Data excerpts
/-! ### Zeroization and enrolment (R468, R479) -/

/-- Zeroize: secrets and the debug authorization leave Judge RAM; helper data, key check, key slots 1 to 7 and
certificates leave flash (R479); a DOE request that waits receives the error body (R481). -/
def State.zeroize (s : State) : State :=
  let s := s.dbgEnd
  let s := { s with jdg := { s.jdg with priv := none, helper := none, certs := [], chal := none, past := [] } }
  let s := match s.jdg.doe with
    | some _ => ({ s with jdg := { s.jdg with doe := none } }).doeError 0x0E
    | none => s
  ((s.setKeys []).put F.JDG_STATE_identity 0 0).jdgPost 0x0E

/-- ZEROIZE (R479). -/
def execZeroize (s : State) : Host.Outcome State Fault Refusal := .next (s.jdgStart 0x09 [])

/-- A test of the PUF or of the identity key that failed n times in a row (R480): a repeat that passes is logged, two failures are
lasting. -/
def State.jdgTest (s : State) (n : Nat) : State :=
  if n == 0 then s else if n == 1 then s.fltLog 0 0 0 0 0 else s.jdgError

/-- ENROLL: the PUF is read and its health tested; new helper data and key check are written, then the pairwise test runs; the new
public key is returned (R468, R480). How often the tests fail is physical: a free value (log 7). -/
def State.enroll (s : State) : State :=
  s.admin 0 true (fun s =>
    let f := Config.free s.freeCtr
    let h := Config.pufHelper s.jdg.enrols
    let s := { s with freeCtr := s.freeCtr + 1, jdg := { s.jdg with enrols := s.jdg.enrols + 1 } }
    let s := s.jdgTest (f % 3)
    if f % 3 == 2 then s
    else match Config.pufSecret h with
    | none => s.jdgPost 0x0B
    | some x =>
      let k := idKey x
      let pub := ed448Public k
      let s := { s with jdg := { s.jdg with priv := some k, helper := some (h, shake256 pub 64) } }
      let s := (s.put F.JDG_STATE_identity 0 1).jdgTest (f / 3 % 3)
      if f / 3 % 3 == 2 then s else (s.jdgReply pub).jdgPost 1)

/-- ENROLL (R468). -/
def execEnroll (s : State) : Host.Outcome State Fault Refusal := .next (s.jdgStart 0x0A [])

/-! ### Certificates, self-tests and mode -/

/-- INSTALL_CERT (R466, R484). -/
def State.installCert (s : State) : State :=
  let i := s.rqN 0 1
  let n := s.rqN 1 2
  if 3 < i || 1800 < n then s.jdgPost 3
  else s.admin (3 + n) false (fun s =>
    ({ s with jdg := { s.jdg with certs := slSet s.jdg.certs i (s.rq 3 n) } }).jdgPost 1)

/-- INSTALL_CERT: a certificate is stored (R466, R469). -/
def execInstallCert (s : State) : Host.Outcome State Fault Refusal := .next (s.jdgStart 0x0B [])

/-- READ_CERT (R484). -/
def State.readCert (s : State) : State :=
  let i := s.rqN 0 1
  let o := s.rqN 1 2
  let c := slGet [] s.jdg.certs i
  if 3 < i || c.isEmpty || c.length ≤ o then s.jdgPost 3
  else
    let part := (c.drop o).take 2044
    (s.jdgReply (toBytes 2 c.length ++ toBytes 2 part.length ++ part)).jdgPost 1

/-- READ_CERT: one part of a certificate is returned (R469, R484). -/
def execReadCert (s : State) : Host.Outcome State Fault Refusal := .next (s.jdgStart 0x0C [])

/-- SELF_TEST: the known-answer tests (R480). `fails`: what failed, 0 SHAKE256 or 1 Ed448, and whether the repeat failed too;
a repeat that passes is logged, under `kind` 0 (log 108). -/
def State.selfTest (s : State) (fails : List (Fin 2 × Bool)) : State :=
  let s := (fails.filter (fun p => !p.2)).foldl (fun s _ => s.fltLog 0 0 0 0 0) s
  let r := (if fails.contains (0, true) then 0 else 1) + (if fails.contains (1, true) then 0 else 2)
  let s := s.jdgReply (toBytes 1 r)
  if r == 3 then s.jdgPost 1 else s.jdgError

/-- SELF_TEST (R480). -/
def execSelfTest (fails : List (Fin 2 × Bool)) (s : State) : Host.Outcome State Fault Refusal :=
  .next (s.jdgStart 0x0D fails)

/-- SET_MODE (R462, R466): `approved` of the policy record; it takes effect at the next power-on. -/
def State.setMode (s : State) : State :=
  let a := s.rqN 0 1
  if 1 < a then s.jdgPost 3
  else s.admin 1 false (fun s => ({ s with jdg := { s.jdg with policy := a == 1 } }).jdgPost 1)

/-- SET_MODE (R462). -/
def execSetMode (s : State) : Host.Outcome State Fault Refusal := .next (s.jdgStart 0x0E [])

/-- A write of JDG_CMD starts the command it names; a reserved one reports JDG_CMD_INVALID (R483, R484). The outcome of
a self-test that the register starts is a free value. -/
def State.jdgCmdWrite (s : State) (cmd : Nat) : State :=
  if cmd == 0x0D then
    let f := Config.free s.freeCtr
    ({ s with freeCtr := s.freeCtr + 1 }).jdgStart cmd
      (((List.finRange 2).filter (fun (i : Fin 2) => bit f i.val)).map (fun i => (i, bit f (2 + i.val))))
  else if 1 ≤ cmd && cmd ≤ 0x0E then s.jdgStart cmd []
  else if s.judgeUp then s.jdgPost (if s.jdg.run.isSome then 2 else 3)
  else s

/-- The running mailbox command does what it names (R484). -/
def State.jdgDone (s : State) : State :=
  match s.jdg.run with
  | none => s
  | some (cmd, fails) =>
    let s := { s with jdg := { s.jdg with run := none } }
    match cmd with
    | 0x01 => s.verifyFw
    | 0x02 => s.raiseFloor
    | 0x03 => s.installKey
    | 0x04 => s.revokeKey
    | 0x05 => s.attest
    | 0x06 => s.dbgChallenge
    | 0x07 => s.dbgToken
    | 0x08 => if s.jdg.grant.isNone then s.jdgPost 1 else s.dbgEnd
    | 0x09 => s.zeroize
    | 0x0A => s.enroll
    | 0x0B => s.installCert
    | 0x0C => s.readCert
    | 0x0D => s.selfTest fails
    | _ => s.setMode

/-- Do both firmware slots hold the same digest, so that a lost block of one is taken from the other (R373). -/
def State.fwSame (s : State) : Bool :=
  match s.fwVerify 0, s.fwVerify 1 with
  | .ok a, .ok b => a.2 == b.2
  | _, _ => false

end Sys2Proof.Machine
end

## Work instructions:
Tell how many lines in the entries above include the string "part", and write nothing but the number.

## Exercise response:
3